_Work instruction:_ Find the string "findRun" in the records. Copy every line it appears in.
· · ·
theorem modStore_stored (f : Store → Store) (s : State) : Only storeFields s (modStore f s) := rfl
theorem modLoft_stored (f : LoftBlk → LoftBlk) (s : State) : Only storeFields s (modLoft f s) := rfl
theorem invalidate_stored (c : Nat) (id : SceneId) (s : State) : Only storeFields s (invalidate c id s) := rfl
theorem formRecord_stored (k : JKind) (o : Option (Nat × Completion)) (s : State) : Only storeFields s (formRecord k o s) := rfl

theorem dropWorking_stored (c : Nat) (id : SceneId) (s : State) : Only storeFields s (dropWorking c id s) := rfl
theorem dropData_stored (g : LoftObj → Nat → Bool) (s : State) : Only storeFields s (dropData g s) := rfl
theorem modDie_stored (k : Nat) (f : Die → Die) (s : State) : Only storeFields s (modDie k f s) := rfl

theorem dropStale_stored (s : State) : Only storeFields s (dropStale s) := by
  unfold dropStale
  refine Only.after storeFields_putsBack (Only.foldl storeFields_putsBack _ (fun s p => ?_) _ _) (modLoft_stored ..)
  exact Only.foldl storeFields_putsBack _ (fun s q => modDie_stored ..) _ s

theorem removeScene_only (c : Nat) (id : SceneId) (s : State) : Only storeFields s (removeScene c id s) := by
  unfold removeScene
  split
  · rfl
  · simp only
    have base := fun (s : State) => Only.after storeFields_putsBack (invalidate_stored c id _)
      (Only.after storeFields_putsBack (dropStale_stored _) (Only.after storeFields_putsBack
        (dropData_stored (fun o _ => pageOfScene c id o) _) (dropWorking_stored c id s)))
    split
    · exact Only.after storeFields_putsBack (formRecord_stored ..) (Only.after storeFields_putsBack (base _)
        (Only.after storeFields_putsBack (modLoft_stored ..) (modStore_stored ..)))
    · exact Only.after storeFields_putsBack (base _)
        (Only.after storeFields_putsBack (modLoft_stored ..) (modStore_stored ..))

theorem nextDrop_only (t : Tier) (c : Nat) (keep : List SceneId) (s u : State) (h : nextDrop s t c keep = some u) :
    Only storeFields s u := by
  unfold nextDrop at h
  split at h
  · injection h with h; subst h; rfl
  · split at h
    · injection h with h; subst h; rfl
    · cases h

theorem dropN_only (t : Tier) (c : Nat) (keep : List SceneId) (enough : State → Bool) (k : Nat) (s : State) :
    Only storeFields s (dropN t c keep enough k s) := by
  induction k generalizing s with
  | zero => rfl
  | succ k ih =>
    unfold dropN
    split
    · rfl
    · split
      · rename_i v hv
        exact Only.after storeFields_putsBack (ih v) (nextDrop_only t c keep s v hv)
      · rfl

theorem removeEach_only (c : Nat) (l : List SceneId) (s : State) :
    Only storeFields s (l.foldl (fun s i => removeScene c i s) s) := by
  induction l generalizing s with
  | nil => rfl
  | cons i r ih => exact Only.after storeFields_putsBack (ih _) (removeScene_only ..)

/-- Making room moves and removes stored objects and changes nothing else. -/
theorem makeRoomBy_only (t : Tier) (c : Nat) (keep : List SceneId) (r : Bool) (enough : State → Bool) (s u : State)
    (h : makeRoomBy t c keep r enough s = some u) : Only storeFields s u := by
  unfold makeRoomBy at h
  simp only at h
  split at h
  · injection h with h; subst h; exact dropN_only ..
  · split at h
    · cases h
    · split at h
      · cases h
      · split at h
        · injection h with h; subst h
          exact Only.after storeFields_putsBack (removeEach_only ..) (dropN_only ..)
        · cases h

theorem makeRoom_only (t : Tier) (c n : Nat) (s u : State) (h : makeRoom t c n s = some u) : Only storeFields s u :=
  makeRoomBy_only t c [] true (fun s => decide (n ≤ room s t c)) s u h

theorem roomForCopy_only (o : Option Nat) (t : Tier) (c n : Nat) (s u : State) (h : roomForCopy o t c n s = some u) :
    Only storeFields s u := by
  unfold roomForCopy at h
  exact makeRoomBy_only t c _ false _ s u h

/-- When room is made, there is enough. -/
theorem makeRoomBy_enough (t : Tier) (c : Nat) (keep : List SceneId) (r : Bool) (enough : State → Bool) (s u : State)
    (h : makeRoomBy t c keep r enough s = some u) : enough u = true := by
  unfold makeRoomBy at h
  simp only at h
  split at h
  · injection h with h; subst h; assumption
  · split at h
    · cases h
    · split at h
      · cases h
      · split at h
        · injection h with h; subst h; assumption
        · cases h

theorem makeRoom_room (t : Tier) (c n : Nat) (s u : State) (h : makeRoom t c n s = some u) : n ≤ room u t c :=
  of_decide_eq_true (makeRoomBy_enough t c [] true (fun s => decide (n ≤ room s t c)) s u h)

/-- A command goes on in the room made, or waits unchanged for the reads of earlier commands. -/
theorem inRoomMade_some (t : Taken) (s u : State) (go : State → State) :
    inRoomMade t s (some u) go = onceRoom t s u (go u) := rfl

theorem indexRoom_only (s u : State) (h : indexRoom s = some u) : Only storeFields s u := by
  unfold indexRoom at h
  split at h
  · injection h with h; subst h; rfl
  · split at h
    · injection h with h; subst h; exact removeScene_only ..
    · cases h

theorem queueWriteBack_only (c : Nat) (id : SceneId) (s : State) : Only storeFields s (queueWriteBack c id s) := by
  unfold Only queueWriteBack; split <;> rfl

theorem modScene_stored (c : Nat) (id : SceneId) (f : Scene → Scene) (s : State) : Only storeFields s (modScene c id f s) := rfl
theorem modStream_stored (h : Nat) (f : Stream → Stream) (s : State) : Only storeFields s (modStream h f s) := rfl

/-- Sealing a tail changes the stored objects alone. -/
theorem sealTailOf_only (h : Nat) (s u : State) (id : SceneId) (hs : sealTailOf h s = some (id, u)) :
    Only storeFields s u := by
  unfold sealTailOf at hs
  split at hs
  · cases hs
  · simp only at hs
    split at hs
    · cases hs
    split at hs
    · rw [← (Prod.mk.inj (Option.some.inj hs)).2]
      refine Only.after storeFields_putsBack (modStream_stored ..) ?_
      split
      · exact Only.after storeFields_putsBack (modStore_stored ..) (Only.after storeFields_putsBack (queueWriteBack_only ..)
          (Only.after storeFields_putsBack (dropWorking_stored ..) (Only.after storeFields_putsBack (dropStale_stored _)
            (Only.after storeFields_putsBack (dropData_stored ..) (modScene_stored ..)))))
      · exact modScene_stored ..
    · split at hs
      · cases hs
      · rename_i v hv
        rw [← (Prod.mk.inj (Option.some.inj hs)).2]
        exact Only.after storeFields_putsBack (modStream_stored ..) (Only.after storeFields_putsBack (queueWriteBack_only ..)
          (Only.after storeFields_putsBack (modStore_stored ..) (indexRoom_only s v hv)))

/-! Forms of rows. -/

theorem runRow_found (op : Nat) (r : CmdRef) (s : State) (t : Taken) (body : Taken → State → State)
    (h : findRun op r s = some t) : runRow op r s body = .next (body t s) := by
  unfold runRow; rw [h]

theorem runRow_absent (op : Nat) (r : CmdRef) (s : State) (body : Taken → State → State)
    (h : findRun op r s = none) : runRow op r s body = .next s := by
  unfold runRow; rw [h]

theorem checked_passes (t : Taken) (l : List Chk) (s : State) (go : State → State) (h : firstOf l = none) :
    checked t l s go = go s := by
  unfold checked; rw [h]

theorem checked_fails (t : Taken) (l : List Chk) (s : State) (go : State → State) (c : Completion)
    (h : firstOf l = some c) : checked t l s go = finish t c s := by
  unfold checked; rw [h]

/-- A core row whose instruction issues takes the effect of its body. -/
theorem coreRow_done (op c : Nat) (legal : Word32 → Bool) (regs : Word32 → List Nat)
    (body : CoreCtx → State → CoreRes) (s u : State) (x : CoreCtx) (h : Issues op c legal regs s x)
    (hb : body x s = .done u) : coreRow op c legal regs body s = .next u := by
  unfold coreRow
  rw [if_neg (Nat.not_le.mpr h.inRange), h.runs]
  simp only [h.inImage, h.opcode, h.noFault, h.isLegal, h.guarded, h.settled, hb]
  simp

/-- A core row never refuses, and faults only for a cluster that does not exist. -/
theorem coreRow_next (op c : Nat) (legal : Word32 → Bool) (regs : Word32 → List Nat)
    (body : CoreCtx → State → CoreRes) (s : State) (h : c < 160) : ∃ u, coreRow op c legal regs body s = .next u := by
  unfold coreRow
  rw [if_neg (Nat.not_le.mpr h)]
  repeat' split
  all_goals exact ⟨_, rfl⟩
/-! Packets. -/

theorem sendControl_frame (k op : Nat) (b : List Byte) (s : State) :
    { sendControl k op b s with out := s.out, free := s.free } = s := by
  unfold sendControl; split
  · rfl
  · simp only [takeFree]; split <;> rfl

theorem sendAck_frame (k : Nat) (s : State) : { sendAck k s with out := s.out, free := s.free, conns := s.conns } = s := by
  unfold sendAck; split
  · rfl
  · simp only [takeFree]
    exact congrArg (fun u : State => { u with out := s.out, free := s.free, conns := s.conns }) (sendControl_frame ..)

theorem received_frame (k : Nat) (psn : Word32) (force : Bool) (s : State) :
    { received k psn force s with out := s.out, free := s.free, conns := s.conns } = s := by
  unfold received
  simp only
  split
  · exact congrArg (fun u : State => { u with out := s.out, free := s.free, conns := s.conns }) (sendAck_frame ..)
  · rfl

end Sys2Proof.Machine
end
· · ·
_Answer to this task:_
    (h : findRun op r s = some t) : runRow op r s body = .next (body t s) := by
    (h : findRun op r s = none) : runRow op r s body = .next s := by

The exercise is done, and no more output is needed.